#### DIRECTIONS:
If a line of the records contains the string "Laws", copy it out.

#### DATASET EXCERPTS:
-- ==== Sys2Proof/Laws/Canon.lean ====
section
/-! SUPPORT. Every operation of the model keeps the canonical form of the memories. -/

namespace Sys2Proof.Machine
theorem Canon.of_keeps {k : List Part} {s t : State} (h : Keeps k s t)
    (w : ([.mem, .tiles, .mb, .boot] : List Part).any k.contains = false) (c : Canon s) : Canon t := by
  simp only [List.any_cons, List.any_nil, Bool.or_false, Bool.or_eq_false_iff] at w
  obtain ⟨a, b, d, e⟩ := w
  unfold Canon
  rw [h.mem_eq a, h.tiles_eq b, h.mb_eq d, h.boot_eq e]
  exact c

theorem Canon.foldl {α : Type} (f : State → α → State) (h : ∀ t a, Canon t → Canon (f t a)) (l : List α) (s : State)
    (c : Canon s) : Canon (l.foldl f s) := by
  induction l generalizing s with
  | nil => exact c
  | cons a r ih => exact ih _ (h _ a c)

@[simp] theorem canon_foldl {α : Type} {f : State → α → State} {l : List α} {s : State} (c : Canon s)
    (h : ∀ t a, Canon t → Canon (f t a)) : Canon (l.foldl f s) := Canon.foldl f h l s c

@[simp] theorem canon_ite {c : Prop} [Decidable c] {a b : State} (ha : Canon a) (hb : Canon b) :
    Canon (if c then a else b) := by split <;> assumption

@[simp] theorem canon_set_pending {t : State} {x} (h : Canon t) : Canon { t with pending := x } := h

@[simp] theorem canon_set_unbacked {t : State} {x} (h : Canon t) : Canon { t with unbacked := x } := h

@[simp] theorem canon_set_cells {t : State} {x} (h : Canon t) : Canon { t with cells := x } := h

@[simp] theorem canon_set_ctr {t : State} {x} (h : Canon t) : Canon { t with ctr := x } := h

@[simp] theorem canon_set_job {t : State} {x} (h : Canon t) : Canon { t with job := x } := h

@[simp] theorem canon_set_ctl {t : State} {x} (h : Canon t) : Canon { t with ctl := x } := h

@[simp] theorem canon_set_exch {t : State} {x} (h : Canon t) : Canon { t with exch := x } := h

@[simp] theorem canon_set_tier {t : State} {x} (h : Canon t) : Canon { t with tier := x } := h

@[simp] theorem canon_set_flash {t : State} {x} (h : Canon t) : Canon { t with flash := x } := h

@[simp] theorem canon_set_pools {t : State} {x} (h : Canon t) : Canon { t with pools := x } := h

@[simp] theorem canon_set_rem {t : State} {x} (h : Canon t) : Canon { t with rem := x } := h

@[simp] theorem canon_set_fab {t : State} {x} (h : Canon t) : Canon { t with fab := x } := h

@[simp] theorem canon_set_time {t : State} {x} (h : Canon t) : Canon { t with time := x } := h

@[simp] theorem canon_set_launch {t : State} {x} (h : Canon t) : Canon { t with launch := x } := h

@[simp] theorem canon_set_mgmt {t : State} {x} (h : Canon t) : Canon { t with mgmt := x } := h

@[simp] theorem canon_set_errs {t : State} {x} (h : Canon t) : Canon { t with errs := x } := h

@[simp] theorem canon_set_dbg {t : State} {x} (h : Canon t) : Canon { t with dbg := x } := h
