-- ==== Sys2Proof/Laws/PerInstr.lean ====
section
/-! SUPPORT. Per command: a well-formed command names a cell, cluster or port that exists, carries packets and requests as long
as their headers say. -/

namespace Sys2Proof.Laws.Shape

set_option Elab.async false

/-- The logical cell that a command names. -/
def cell? : Instr → Option Nat
  | .descriptorFetch x => some x
  | .taskComplete x _ => some x
  | .mx x _ => some x
  | .cp x _ => some x
  | .add x _ => some x
  | .sub x _ => some x
  | .mul x _ => some x
  | .fma x _ => some x
  | .div x _ => some x
  | .max x _ => some x
  | .min x _ => some x
  | .unary x _ => some x
  | .cmp x _ => some x
  | .select x _ => some x
  | .reduce x _ => some x
  | .scan x _ => some x
  | .table x _ => some x
  | .rmsnorm x _ => some x
  | .layernorm x _ => some x
  | .softmax x _ => some x
  | .convert x _ => some x
  | .compress x _ => some x
  | .expand x _ => some x
  | .compress24 x _ => some x
  | .gather x _ => some x
  | .scatter x _ => some x
  | .scatterAdd x _ => some x
  | .route x _ => some x
  | .accept x _ => some x
  | .spill x _ => some x
  | .sendBids x _ => some x
  | .sendAccepts x _ => some x
  | .sendRows x _ => some x
  | .sendEager x _ => some x
  | .sendAnswers x _ => some x
  | .allReduce x _ => some x
  | .reduceScatter x _ => some x
  | .collectiveSum x _ _ => some x
  | .fmLoad x _ => some x
  | .fmStore x _ => some x
  | .fmAtomic x _ => some x
  | .fmPut x _ => some x
  | .fmGet x _ => some x
  | .fmFlagStore x _ => some x
  | .waitRel x _ => some x
  | .mark x _ => some x
  | .ensure x _ => some x
  | .prefetch x _ => some x
  | _ => none

/-- The cluster that a command names. -/
def cluster? : Instr → Option Nat
  | .clPerfSel x _ => some x
  | .routePart x => some x
  | .sramScrub ⟨.cluster x _, _⟩ => some x
  | _ => none

/-- The fabric port that a command names. -/
def port? : Instr → Option Nat
  | .forward x _ => some x
  | .linkReplay x _ => some x
  | .replayWindowExpiry x => some x
  | .laneFail x _ => some x
  | .portTrained x _ => some x
  | .portRetry x => some x
  | .halfRetrain x => some x
  | .pealArm x _ => some x
  | .pealAck x _ => some x
  | .pealDisarm x _ => some x
  | .gong x _ => some x
  | .sync x _ => some x
  | .follow x _ => some x
  | _ => none

/-- The packet that a command carries. -/
def packet? : Instr → Option Packet
  | .exchange _ x => some x
  | .collective _ x => some x
  | .load _ x => some x
  | .store _ x => some x
  | .flagStore _ x => some x
  | .atomic _ x => some x
  | .put _ x => some x
  | .get _ x => some x
  | .loadResp _ x => some x
  | .atomicResp _ x => some x
  | .getData _ x => some x
  | .ack _ x => some x
  | .refuse _ x => some x
  | .forward _ x => some x
  | .pealArm _ x => some x
  | .pealAck _ x => some x
  | .pealDisarm _ x => some x
  | .gong _ x => some x
  | .sync _ x => some x
  | .follow _ x => some x
  | .probe _ x => some x
  | _ => none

#### OUTPUT BELOW:
-- ==== Sys2Proof/Laws/Canon.lean ====
-- ==== Sys2Proof/Laws/PerInstr.lean ====
namespace Sys2Proof.Laws.Shape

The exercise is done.